§ **What this task involves**
Your task is to find every line of the listing that includes "fresh" and copy it.

----- Extracted records

/-- The default settings (Tables 2-3, 2-4 and 12-6). -/
def Settings.default : Settings :=
  #v[0x02030501#32, 0x081800A0#32, 0#32, pack16 500 1000, pack16 32 96, pack16 192 64, pack16 40 200, pack16 32 320,
     pack16 4000 120, 0x0514#32, 0#32, 0#32, 0#32, 0#32, 0#32, 0#32,
     pack16 2 4, pack16 8 14, pack16 22 32, pack16 44 58,
     pack16 3 6, pack16 12 21, pack16 33 48, pack16 66 87,
     pack16 4 8, pack16 16 28, pack16 44 64, pack16 88 116,
     pack16 6 12, pack16 24 42, pack16 66 96, pack16 132 174]

/-- A zeroed segment record. -/
def SegRec.zero : SegRec := ⟨0, 0, 0, 0, 0, 0, 0⟩

/-- A free order slot: all fields 0 (R185). -/
def Slot.free : Slot :=
  { state := .free, kind := 0, tag := 0, work := Vector.replicate 7 0, verdict := .none, reason := .ok, result := 0 }

/-- A disabled guard slot: all fields 0 (R90). -/
def Guard.off : Guard :=
  { enabled := false, address := 0, kind := .none, low := 0, high := 0, action := .none, violations := 0, last := 0 }

/-- A demand entry with no stage. -/
def Entry.clear : Entry := { stage := .released, latched := false, cause := 0, setTime := 0, setPos := 0 }

/-- An encoder after cold reset, its quadrature state sampled from the lines (R24). -/
def Enc.fresh (quad : BitVec 2) : Enc := { tally := 0, faulted := false, quad := quad }

/-- ODO after cold reset (Table 1-5), the encoders sampled. -/
def Odo.cold (q1 q2 qw : BitVec 2) : Odo :=
  { p1 := Enc.fresh q1, p2 := Enc.fresh q2, w := Enc.fresh qw, source := .none, regime := .adhesion, entry := none, pos := 0,
    validity := .unknown, segment := none, mismatches := 0, deviation := 0, ref1 := 0, ref2 := 0, creep := 0, reverse := 0,
    window := [], bucket := 0, speed := 0, dir := .up, standstill := false, standTimer := some 0, capture := .idle }

/-- PRF after cold reset (Table 2-5). -/
def Prf.cold : Prf :=
  { staged := Vector.replicate 256 SegRec.zero, stagedSettings := Vector.replicate 32 0, active := [],
    settings := Settings.default, crc := 0, copying := none }

/-- SSU after cold reset, before the evaluation at the release (Table 4-5). -/
def Ssu.cold : Ssu :=
  { state := .idle, hold := false, permitted := 0, braking := 0, effectiveEnd := none, distance := 2147483647,
    request := (.released, 0), restrictions := [] }

/-- AUT after cold reset (Table 5-4). -/
def Aut.cold : Aut :=
  { current := none, next := none, dc := 2147483647, request := false, travel := .none, overrun := false, lateRevoke := false,
    relinquished := false, lastRevoke := ⟨0, 0, .none⟩, missed := 0 }

/-- BRK after cold reset, before the start at the release (Table 3-10): every entry 0, then MODE at BAND, cause CHARGE. -/
def Brk.cold (inputs : Feedback) : Brk :=
  { table := (Vector.replicate 12 Entry.clear).set 1 { Entry.clear with stage := .band, cause := 3 },
    commanded := .band, confirmed := .released, state := .settled, inputs := inputs,
    record := { start := 0, outcome := .none, abort := .none, results := Vector.replicate 5 .notRun,
                times := Vector.replicate 5 0 },
    test := none }

/-- A door after cold reset with these input levels: LOCKED with CL closed, FAULTED with CL open (R140). -/
def Door.cold (cl fo ob pb eh : Bool) : Door :=
  { state := if cl then .locked else .faulted, retries := 0, closeFailed := false,
    fault := if cl then .none else .contactLost, cl := cl, fo := fo, ob := ob, pb := pb, eh := eh, motion := none }

/-- A side that is not released. -/
def SideRec.cold : SideRec := { released := false, platform := 0, stationControlled := false, position := 0 }

/-- DOR after cold reset (Table 7-6) with these doors. -/
def Dor.cold (doors : Vector Door 8) : Dor :=
  { doors := doors, left := SideRec.cold, right := SideRec.cold, permits := [], deferred := none, risingLow := 0,
    risingHigh := 0, fallingLow := 0, fallingHigh := 0, openAffectedLeft := 0, openAffectedRight := 0,
    closeAffectedLeft := 0, closeAffectedRight := 0 }

/-- The link after cold reset (Table 8-6). -/
def Link.cold (bitRate : BitVec 2) (cd : Bool) : Link :=
  { bitRate := bitRate, cd := cd, ptt := false, state := .listen, assembler := .outside, flowHold := false, deferTimer := none,
    keyUpTimer := none, pauseTimer := none, tailTimer := none, sendBuffer := none, queue := [], sendSequence := 0,
    stations := Vector.replicate 30 ⟨none, none⟩, linkTimer := none, lost := true, noise := 0,
    rxDrops := Vector.replicate 10 0, txDrops := Vector.replicate 4 0 }

/-- The message dispatch after cold reset; the report timer starts at the release (R167). -/
def Msg.cold : Msg :=
  { mailbox := [], serial := 0, textDrops := 0, badFormat := 0, rollAway := false, reportTimer := some 0 }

----------

§ **Written answer**
def Enc.fresh (quad : BitVec 2) : Enc := { tally := 0, faulted := false, quad := quad }
  { p1 := Enc.fresh q1, p2 := Enc.fresh q2, w := Enc.fresh qw, source := .none, regime := .adhesion, entry := none, pos := 0,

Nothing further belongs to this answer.